-- ==== Sys2Proof/Laws/Frames.lean ====
section
/-! SUPPORT. How frames combine, and the frame of each update. -/

namespace Sys2Proof.Machine

theorem UnchangedBut.refl (ws : List Loc) (s : State) : UnchangedBut ws s s :=
  fun l _ => by cases l <;> rfl

theorem UnchangedBut.mono {ws ws' : List Loc} {s t : State} (h : UnchangedBut ws s t) (hw : ∀ l ∈ ws, l ∈ ws') :
    UnchangedBut ws' s t :=
  fun l hl => h l (fun x => hl (hw l x))

theorem UnchangedBut.append {ws ws' : List Loc} {s t u : State} (h : UnchangedBut ws s t)
    (h' : UnchangedBut ws' t u) : UnchangedBut (ws ++ ws') s u := by
  intro l hl
  simp only [List.mem_append, not_or] at hl
  have a := h l hl.1
  have b := h' l hl.2
  cases l <;> exact b.trans a

/-- At a step boundary no jump is pending, and `advance()` adds the program address alone to what is written. -/
theorem UnchangedBut.advance {ws : List Loc} {s u : State} (hs : s.pendingJump = none)
    (h : UnchangedBut ws s u) : UnchangedBut (.pcAddress :: ws) s (advance u) := by
  intro l hl
  simp only [List.mem_cons, not_or] at hl
  have := h l hl.2
  cases l <;> first | exact this | exact absurd rfl hl.1 | exact hs.symm

theorem setRamCursor_frame (a : RamAddr) (s : State) : UnchangedBut [.ramCursor] s (setRamCursor a s) :=
  fun l hl => by cases l <;> first | rfl | simp at hl

theorem setInputCursor_frame (j : SlotIndex) (s : State) : UnchangedBut [.inputCursor] s (setInputCursor j s) :=
  fun l hl => by cases l <;> first | rfl | simp at hl

theorem clearPending_frame (s : State) : UnchangedBut [.pendingKey] s (clearPending s) :=
  fun l hl => by cases l <;> first | rfl | simp at hl

theorem dropDraw_frame (s : State) : UnchangedBut [.draws, .drawCount] s (dropDraw s) :=
  fun l hl => by cases l <;> first | rfl | simp at hl

theorem jump_frame (v : Word) (s : State) : UnchangedBut [.pendingJump] s (jump v s) :=
  fun l hl => by cases l <;> first | rfl | simp at hl

theorem halt_frame (st : Status) (s : State) : UnchangedBut [.status] s (halt st s) :=
  fun l hl => by cases l <;> first | rfl | simp at hl

theorem setRegisterA_frame (k : Sel) (v : Word) (s : State) : UnchangedBut [.aluA k] s (setRegisterA k v s) := by
  intro l hl
  cases l <;> simp_all [Loc.Same, alu_setRegisterA, State.inputSlot] <;> split <;> simp_all

theorem setRegisterB_frame (k : Sel) (v : Word) (s : State) : UnchangedBut [.aluB k] s (setRegisterB k v s) := by
  intro l hl
  cases l <;> simp_all [Loc.Same, alu_setRegisterB, State.inputSlot] <;> split <;> simp_all

theorem setAccumulator_frame (k : Sel) (v : Word) (s : State) :
    UnchangedBut [.aluAcc k] s (setAccumulator k v s) := by
  intro l hl
  cases l <;> simp_all [Loc.Same, alu_setAccumulator, State.inputSlot] <;> split <;> simp_all

theorem writeSlotAtCurrent_frame (v : Word) (s : State) :
    UnchangedBut [.inputSlot s.inputCursor] s (writeSlotAtCurrent v s) := by
  intro l hl
  cases l <;> simp_all [Loc.Same, inputSlot_writeSlotAtCurrent, State.alu]

end Sys2Proof.Machine
end

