/-- The hexadecimal words of the examples (S-A, S-D, LD3). -/
theorem test_encode :
    encode (.lva (some 5) (some 0)) = 0x280014 ∧ encode (.sta none (some 0)) = 0x240000 ∧
    encode (.riv (some 99) none) = 0x5C018C ∧ encode (.lvb (some 32768) (some 2)) = 0x2E0002 ∧
    encode (.hlt none none) = 0x700000 := by decide

theorem test_decode_too_wide : decodeTableWord 24 (2 ^ 23) = none := by decide

theorem test_table_word : decodeTableWord 24 0x440001 = some (.sub (some 0) (some 1)) := by decide

/-! ### One instruction on a small state -/

/-- Whether an instruction answers a next state that `p` holds of. -/
def after (i : Instr) (s : State) (p : State → Bool) : Bool :=
  match exec i s with
  | .next t => p t
  | .fault _ | .refused _ => false

/-- Whether a step answers a next state that `p` holds of. -/
def afterStep (s : State) (p : State → Bool) : Bool :=
  match step s with
  | .next t => p t
  | .fault _ | .refused _ => false

/-- The reset state with one unit's registers and the program address set. -/
def withAlu (k : Sel) (u : Alu) (a : ProgIndex) : State :=
  { setAlu k u State.reset with pcAddress := .slot a }

/-- BR1. -/
theorem test_bra : after (.bra (some 10) none) (withAlu 0 ⟨0, 0, 0⟩ 3) (fun t => t.pcAddress == .slot 10) = true := by
  decide

/-- BR4, BR6: the two modes. -/
theorem test_bra_64 :
    after (.bra (some 64) none) State.reset (fun t => t.pcAddress == .slot 0) = true ∧
    after (.bra (some 64) none) { State.reset with params := ⟨.overrun, .refuse⟩ }
      (fun t => t.pcAddress == .beyond 64) = true := by decide

/-- BR7, BR9: unsigned. -/
theorem test_brm :
    after (.brm (some 2) (some 0)) (withAlu 0 ⟨3, 1, 0⟩ 4) (fun t => t.pcAddress == .slot 2) = true ∧
    after (.brm (some 2) (some 0)) (withAlu 0 ⟨0, 65535, 0⟩ 4) (fun t => t.pcAddress == .slot 5) = true := by decide

/-- BR11, BR13: only the selected unit is compared. -/
theorem test_bre :
    after (.bre (some 0) (some 2)) (withAlu 2 ⟨9, 9, 0⟩ 7) (fun t => t.pcAddress == .slot 0) = true ∧
    after (.bre (some 0) (some 1)) (withAlu 1 ⟨1, 2, 0⟩ 7) (fun t => t.pcAddress == .slot 8) = true := by decide

/-- BR14, BR15. -/
theorem test_brl :
    after (.brl (some 5) (some 1)) (withAlu 1 ⟨2, 5, 0⟩ 2) (fun t => t.pcAddress == .slot 5) = true ∧
    after (.brl (some 5) (some 1)) (withAlu 1 ⟨5, 5, 0⟩ 2) (fun t => t.pcAddress == .slot 3) = true := by decide

/-- BR16: the key is not consumed. -/
theorem test_bri :
    after (.bri (some 4) none) { State.reset with pendingKey := some 3 }
      (fun t => t.pcAddress == .slot 4 && t.pendingKey == some 3) = true := by decide

/-- BR18: an untaken branch at 63 wraps. -/
theorem test_wrap_63 :
    after (.brm (some 9) (some 0)) (withAlu 0 ⟨0, 0, 0⟩ 63) (fun t => t.pcAddress == .slot 0) = true := by decide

_____

=== ACTIVITY ===
Using the material above, count the lines containing the word "that". Reply with the number alone.

=== FINAL ANSWER ===
2